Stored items
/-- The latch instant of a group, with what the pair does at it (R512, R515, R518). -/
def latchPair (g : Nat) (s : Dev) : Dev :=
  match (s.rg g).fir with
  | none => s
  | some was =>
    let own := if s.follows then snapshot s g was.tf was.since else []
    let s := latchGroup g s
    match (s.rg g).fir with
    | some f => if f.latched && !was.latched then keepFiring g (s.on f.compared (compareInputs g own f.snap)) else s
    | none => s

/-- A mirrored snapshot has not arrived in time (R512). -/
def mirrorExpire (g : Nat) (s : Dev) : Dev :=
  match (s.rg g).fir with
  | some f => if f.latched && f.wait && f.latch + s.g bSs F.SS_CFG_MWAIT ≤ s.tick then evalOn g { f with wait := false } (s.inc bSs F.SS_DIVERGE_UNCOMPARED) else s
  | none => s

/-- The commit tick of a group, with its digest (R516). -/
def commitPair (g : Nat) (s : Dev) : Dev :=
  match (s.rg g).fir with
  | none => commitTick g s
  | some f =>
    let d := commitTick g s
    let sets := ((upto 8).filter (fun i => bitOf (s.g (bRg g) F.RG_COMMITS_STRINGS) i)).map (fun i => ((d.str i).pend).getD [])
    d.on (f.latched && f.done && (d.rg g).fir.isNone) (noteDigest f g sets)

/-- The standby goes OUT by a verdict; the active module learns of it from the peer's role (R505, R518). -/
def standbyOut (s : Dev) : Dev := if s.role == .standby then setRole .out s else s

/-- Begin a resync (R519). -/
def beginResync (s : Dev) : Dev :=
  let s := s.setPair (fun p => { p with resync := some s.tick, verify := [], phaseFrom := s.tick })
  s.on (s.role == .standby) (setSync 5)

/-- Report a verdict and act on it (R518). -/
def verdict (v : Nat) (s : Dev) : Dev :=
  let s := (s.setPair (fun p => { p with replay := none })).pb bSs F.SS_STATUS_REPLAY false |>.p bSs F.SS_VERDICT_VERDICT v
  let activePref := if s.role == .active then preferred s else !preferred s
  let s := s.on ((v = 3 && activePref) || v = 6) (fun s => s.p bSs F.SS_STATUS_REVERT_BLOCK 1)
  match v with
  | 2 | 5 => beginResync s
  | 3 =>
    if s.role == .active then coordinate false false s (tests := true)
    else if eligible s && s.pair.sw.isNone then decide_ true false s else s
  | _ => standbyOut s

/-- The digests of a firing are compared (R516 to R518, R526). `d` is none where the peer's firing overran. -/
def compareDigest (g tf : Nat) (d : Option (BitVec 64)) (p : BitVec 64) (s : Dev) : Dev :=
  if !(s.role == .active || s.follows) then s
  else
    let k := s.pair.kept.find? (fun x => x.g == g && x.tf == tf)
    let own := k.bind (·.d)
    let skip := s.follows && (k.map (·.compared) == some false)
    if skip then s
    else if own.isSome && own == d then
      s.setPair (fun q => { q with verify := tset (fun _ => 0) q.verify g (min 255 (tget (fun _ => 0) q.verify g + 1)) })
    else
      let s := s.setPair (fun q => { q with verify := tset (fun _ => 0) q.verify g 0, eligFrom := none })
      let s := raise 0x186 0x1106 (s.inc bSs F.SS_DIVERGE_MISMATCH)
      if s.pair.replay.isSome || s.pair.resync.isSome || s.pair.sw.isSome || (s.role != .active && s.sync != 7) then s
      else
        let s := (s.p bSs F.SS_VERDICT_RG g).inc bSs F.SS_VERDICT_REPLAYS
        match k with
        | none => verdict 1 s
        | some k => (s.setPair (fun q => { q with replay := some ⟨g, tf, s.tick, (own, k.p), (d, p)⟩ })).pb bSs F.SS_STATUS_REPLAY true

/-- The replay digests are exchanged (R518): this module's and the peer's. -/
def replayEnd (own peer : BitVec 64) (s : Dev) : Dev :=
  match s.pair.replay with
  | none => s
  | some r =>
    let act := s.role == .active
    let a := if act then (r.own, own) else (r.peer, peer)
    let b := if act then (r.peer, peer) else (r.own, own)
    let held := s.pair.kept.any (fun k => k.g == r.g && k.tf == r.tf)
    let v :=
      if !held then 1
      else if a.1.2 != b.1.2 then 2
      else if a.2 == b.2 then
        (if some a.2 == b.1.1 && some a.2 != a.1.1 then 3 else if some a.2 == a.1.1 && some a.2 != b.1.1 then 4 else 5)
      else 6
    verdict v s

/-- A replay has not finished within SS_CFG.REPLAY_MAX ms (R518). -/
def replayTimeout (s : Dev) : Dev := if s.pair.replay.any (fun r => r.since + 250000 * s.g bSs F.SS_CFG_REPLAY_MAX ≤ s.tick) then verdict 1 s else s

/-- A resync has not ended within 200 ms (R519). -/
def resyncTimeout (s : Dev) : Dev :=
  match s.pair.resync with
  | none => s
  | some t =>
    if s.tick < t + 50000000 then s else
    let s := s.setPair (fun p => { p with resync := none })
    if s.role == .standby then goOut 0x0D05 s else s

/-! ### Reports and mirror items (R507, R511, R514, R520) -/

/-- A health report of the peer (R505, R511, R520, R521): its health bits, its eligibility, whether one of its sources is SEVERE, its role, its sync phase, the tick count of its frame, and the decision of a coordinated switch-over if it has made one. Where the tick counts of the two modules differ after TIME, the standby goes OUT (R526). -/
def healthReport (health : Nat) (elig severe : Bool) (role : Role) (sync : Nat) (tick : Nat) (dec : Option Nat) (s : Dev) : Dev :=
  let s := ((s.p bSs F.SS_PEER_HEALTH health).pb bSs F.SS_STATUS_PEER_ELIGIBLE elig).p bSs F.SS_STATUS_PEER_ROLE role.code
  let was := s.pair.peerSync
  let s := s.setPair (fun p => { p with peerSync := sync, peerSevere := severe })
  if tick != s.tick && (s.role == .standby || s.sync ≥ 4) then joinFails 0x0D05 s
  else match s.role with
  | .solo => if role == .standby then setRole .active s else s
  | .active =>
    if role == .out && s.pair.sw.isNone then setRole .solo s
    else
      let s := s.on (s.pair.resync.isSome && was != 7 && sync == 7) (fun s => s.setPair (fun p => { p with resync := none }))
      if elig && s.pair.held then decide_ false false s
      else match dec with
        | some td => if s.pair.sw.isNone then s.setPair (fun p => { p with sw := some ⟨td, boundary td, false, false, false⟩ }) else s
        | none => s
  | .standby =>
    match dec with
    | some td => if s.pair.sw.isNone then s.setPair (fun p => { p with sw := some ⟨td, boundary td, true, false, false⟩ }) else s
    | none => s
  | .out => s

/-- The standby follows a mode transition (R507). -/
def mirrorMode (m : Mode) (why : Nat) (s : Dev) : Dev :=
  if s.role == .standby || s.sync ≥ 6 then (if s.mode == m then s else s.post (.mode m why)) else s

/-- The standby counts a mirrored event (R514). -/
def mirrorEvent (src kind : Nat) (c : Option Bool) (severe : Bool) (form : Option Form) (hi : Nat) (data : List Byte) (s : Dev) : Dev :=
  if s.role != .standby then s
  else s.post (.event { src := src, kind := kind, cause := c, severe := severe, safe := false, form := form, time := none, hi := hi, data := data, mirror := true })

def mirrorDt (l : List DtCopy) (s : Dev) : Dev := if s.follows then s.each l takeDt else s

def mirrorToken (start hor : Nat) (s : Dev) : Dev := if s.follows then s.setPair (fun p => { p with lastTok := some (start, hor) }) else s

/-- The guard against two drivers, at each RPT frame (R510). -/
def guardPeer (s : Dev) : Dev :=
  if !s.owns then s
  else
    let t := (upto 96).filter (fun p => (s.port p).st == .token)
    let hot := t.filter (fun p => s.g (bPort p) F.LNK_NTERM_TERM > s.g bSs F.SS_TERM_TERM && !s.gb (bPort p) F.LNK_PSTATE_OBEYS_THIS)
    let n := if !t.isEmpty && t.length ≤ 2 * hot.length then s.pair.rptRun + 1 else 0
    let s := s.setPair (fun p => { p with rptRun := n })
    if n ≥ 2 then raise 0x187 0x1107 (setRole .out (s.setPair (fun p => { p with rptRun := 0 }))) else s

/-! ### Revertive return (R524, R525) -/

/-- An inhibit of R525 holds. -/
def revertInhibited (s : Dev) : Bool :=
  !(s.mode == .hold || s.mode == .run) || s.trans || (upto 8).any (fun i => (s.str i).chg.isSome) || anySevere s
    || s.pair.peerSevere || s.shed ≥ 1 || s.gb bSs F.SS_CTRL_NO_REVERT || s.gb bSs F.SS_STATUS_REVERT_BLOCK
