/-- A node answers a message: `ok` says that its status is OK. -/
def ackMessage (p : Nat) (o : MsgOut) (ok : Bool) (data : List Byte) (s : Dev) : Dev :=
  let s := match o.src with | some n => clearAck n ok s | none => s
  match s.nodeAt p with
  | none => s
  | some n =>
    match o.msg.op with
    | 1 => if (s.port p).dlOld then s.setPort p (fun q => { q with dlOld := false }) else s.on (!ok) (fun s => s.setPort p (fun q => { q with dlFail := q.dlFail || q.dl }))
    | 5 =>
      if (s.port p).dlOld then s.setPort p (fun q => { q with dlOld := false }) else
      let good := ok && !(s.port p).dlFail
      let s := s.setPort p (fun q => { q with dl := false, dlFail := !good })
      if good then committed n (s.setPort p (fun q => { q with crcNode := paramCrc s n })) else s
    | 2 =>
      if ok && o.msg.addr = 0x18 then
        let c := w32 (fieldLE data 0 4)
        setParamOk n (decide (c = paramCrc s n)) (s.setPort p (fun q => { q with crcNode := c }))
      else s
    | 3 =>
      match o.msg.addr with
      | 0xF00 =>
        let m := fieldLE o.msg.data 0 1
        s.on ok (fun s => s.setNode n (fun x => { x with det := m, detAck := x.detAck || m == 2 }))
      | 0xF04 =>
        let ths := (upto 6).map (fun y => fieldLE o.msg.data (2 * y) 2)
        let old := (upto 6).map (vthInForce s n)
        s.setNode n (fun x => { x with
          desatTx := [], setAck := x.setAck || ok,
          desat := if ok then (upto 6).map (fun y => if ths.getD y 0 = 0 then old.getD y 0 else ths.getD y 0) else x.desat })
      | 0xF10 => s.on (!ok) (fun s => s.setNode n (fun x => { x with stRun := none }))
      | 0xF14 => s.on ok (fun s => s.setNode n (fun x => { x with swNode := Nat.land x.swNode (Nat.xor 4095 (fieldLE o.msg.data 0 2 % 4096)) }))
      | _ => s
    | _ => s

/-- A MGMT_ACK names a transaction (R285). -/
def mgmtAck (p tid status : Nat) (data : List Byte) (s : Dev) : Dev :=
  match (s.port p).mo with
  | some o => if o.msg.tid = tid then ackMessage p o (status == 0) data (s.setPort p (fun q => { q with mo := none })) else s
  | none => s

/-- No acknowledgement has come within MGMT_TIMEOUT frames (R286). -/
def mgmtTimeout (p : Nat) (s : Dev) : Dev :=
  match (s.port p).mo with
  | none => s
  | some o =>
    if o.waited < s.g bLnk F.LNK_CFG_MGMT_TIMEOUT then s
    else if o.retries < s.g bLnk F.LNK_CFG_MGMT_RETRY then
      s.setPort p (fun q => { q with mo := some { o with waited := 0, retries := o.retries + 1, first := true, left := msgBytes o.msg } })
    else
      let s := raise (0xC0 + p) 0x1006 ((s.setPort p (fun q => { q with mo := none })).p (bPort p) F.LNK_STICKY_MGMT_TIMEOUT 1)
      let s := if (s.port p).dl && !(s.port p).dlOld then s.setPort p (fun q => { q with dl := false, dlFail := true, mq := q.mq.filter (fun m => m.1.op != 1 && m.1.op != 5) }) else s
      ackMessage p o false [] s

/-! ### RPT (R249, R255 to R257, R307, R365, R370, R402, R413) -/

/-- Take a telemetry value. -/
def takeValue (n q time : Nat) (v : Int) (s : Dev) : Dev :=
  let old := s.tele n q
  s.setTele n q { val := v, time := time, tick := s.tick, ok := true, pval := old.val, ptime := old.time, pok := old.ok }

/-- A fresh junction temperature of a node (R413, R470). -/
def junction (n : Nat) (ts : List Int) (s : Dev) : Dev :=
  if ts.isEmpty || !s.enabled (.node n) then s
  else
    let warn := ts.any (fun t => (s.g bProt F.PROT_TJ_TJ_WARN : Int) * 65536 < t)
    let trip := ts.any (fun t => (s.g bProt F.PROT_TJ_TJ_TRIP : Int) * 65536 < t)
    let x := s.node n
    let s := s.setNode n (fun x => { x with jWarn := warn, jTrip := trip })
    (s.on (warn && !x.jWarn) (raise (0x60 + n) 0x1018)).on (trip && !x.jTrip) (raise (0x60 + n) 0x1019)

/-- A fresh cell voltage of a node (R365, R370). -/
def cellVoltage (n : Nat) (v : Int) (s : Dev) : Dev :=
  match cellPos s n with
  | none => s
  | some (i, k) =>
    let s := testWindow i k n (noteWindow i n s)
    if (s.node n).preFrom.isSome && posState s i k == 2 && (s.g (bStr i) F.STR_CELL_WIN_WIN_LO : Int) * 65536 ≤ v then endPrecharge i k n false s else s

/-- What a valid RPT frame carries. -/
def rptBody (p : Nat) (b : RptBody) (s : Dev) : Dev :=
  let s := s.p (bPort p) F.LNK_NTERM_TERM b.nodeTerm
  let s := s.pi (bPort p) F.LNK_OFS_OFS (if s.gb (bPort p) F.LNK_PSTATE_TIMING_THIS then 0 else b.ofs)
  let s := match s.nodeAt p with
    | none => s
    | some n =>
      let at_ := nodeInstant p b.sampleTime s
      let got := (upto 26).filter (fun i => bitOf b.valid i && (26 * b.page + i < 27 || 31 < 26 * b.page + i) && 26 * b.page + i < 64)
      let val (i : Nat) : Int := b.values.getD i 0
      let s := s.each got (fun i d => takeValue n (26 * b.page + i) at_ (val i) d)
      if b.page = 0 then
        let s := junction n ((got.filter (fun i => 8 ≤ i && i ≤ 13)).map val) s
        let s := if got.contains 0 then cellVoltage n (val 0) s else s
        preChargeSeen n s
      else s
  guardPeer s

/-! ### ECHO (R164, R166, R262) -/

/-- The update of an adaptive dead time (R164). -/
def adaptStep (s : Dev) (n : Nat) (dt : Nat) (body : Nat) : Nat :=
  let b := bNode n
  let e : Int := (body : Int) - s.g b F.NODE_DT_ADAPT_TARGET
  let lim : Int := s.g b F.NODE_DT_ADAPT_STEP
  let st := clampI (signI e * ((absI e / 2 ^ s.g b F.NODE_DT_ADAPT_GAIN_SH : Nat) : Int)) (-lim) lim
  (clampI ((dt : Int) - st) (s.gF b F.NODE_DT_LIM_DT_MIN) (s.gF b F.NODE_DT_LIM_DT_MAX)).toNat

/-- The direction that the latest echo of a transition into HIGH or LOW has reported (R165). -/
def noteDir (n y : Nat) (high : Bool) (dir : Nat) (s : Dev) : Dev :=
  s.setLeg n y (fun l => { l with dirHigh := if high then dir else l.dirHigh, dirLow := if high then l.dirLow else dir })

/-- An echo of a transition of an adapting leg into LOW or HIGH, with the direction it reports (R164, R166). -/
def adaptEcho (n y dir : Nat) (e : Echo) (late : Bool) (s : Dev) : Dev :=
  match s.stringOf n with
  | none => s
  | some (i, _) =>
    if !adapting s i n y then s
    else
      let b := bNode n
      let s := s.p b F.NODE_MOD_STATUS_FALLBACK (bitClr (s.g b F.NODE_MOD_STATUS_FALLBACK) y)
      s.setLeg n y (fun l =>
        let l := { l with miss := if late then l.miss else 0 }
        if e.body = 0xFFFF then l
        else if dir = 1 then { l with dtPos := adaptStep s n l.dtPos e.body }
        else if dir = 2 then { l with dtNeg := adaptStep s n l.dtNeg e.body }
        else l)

WHAT TO WORK ON: Print the lines above, unchanged, from the start of the records to the line with "let activePref := if", including that final line.

WRITTEN REPLY:
/-- The latch instant of a group, with what the pair does at it (R512, R515, R518). -/
def latchPair (g : Nat) (s : Dev) : Dev :=
  match (s.rg g).fir with
  | none => s
  | some was =>
    let own := if s.follows then snapshot s g was.tf was.since else []
    let s := latchGroup g s
    match (s.rg g).fir with
    | some f => if f.latched && !was.latched then keepFiring g (s.on f.compared (compareInputs g own f.snap)) else s
    | none => s

/-- A mirrored snapshot has not arrived in time (R512). -/
def mirrorExpire (g : Nat) (s : Dev) : Dev :=
  match (s.rg g).fir with
  | some f => if f.latched && f.wait && f.latch + s.g bSs F.SS_CFG_MWAIT ≤ s.tick then evalOn g { f with wait := false } (s.inc bSs F.SS_DIVERGE_UNCOMPARED) else s
  | none => s

/-- The commit tick of a group, with its digest (R516). -/
def commitPair (g : Nat) (s : Dev) : Dev :=
  match (s.rg g).fir with
  | none => commitTick g s
  | some f =>
    let d := commitTick g s
    let sets := ((upto 8).filter (fun i => bitOf (s.g (bRg g) F.RG_COMMITS_STRINGS) i)).map (fun i => ((d.str i).pend).getD [])
    d.on (f.latched && f.done && (d.rg g).fir.isNone) (noteDigest f g sets)

/-- The standby goes OUT by a verdict; the active module learns of it from the peer's role (R505, R518). -/
def standbyOut (s : Dev) : Dev := if s.role == .standby then setRole .out s else s

/-- Begin a resync (R519). -/
def beginResync (s : Dev) : Dev :=
  let s := s.setPair (fun p => { p with resync := some s.tick, verify := [], phaseFrom := s.tick })
  s.on (s.role == .standby) (setSync 5)

/-- Report a verdict and act on it (R518). -/
def verdict (v : Nat) (s : Dev) : Dev :=
  let s := (s.setPair (fun p => { p with replay := none })).pb bSs F.SS_STATUS_REPLAY false |>.p bSs F.SS_VERDICT_VERDICT v
  let activePref := if s.role == .active then preferred s else !preferred s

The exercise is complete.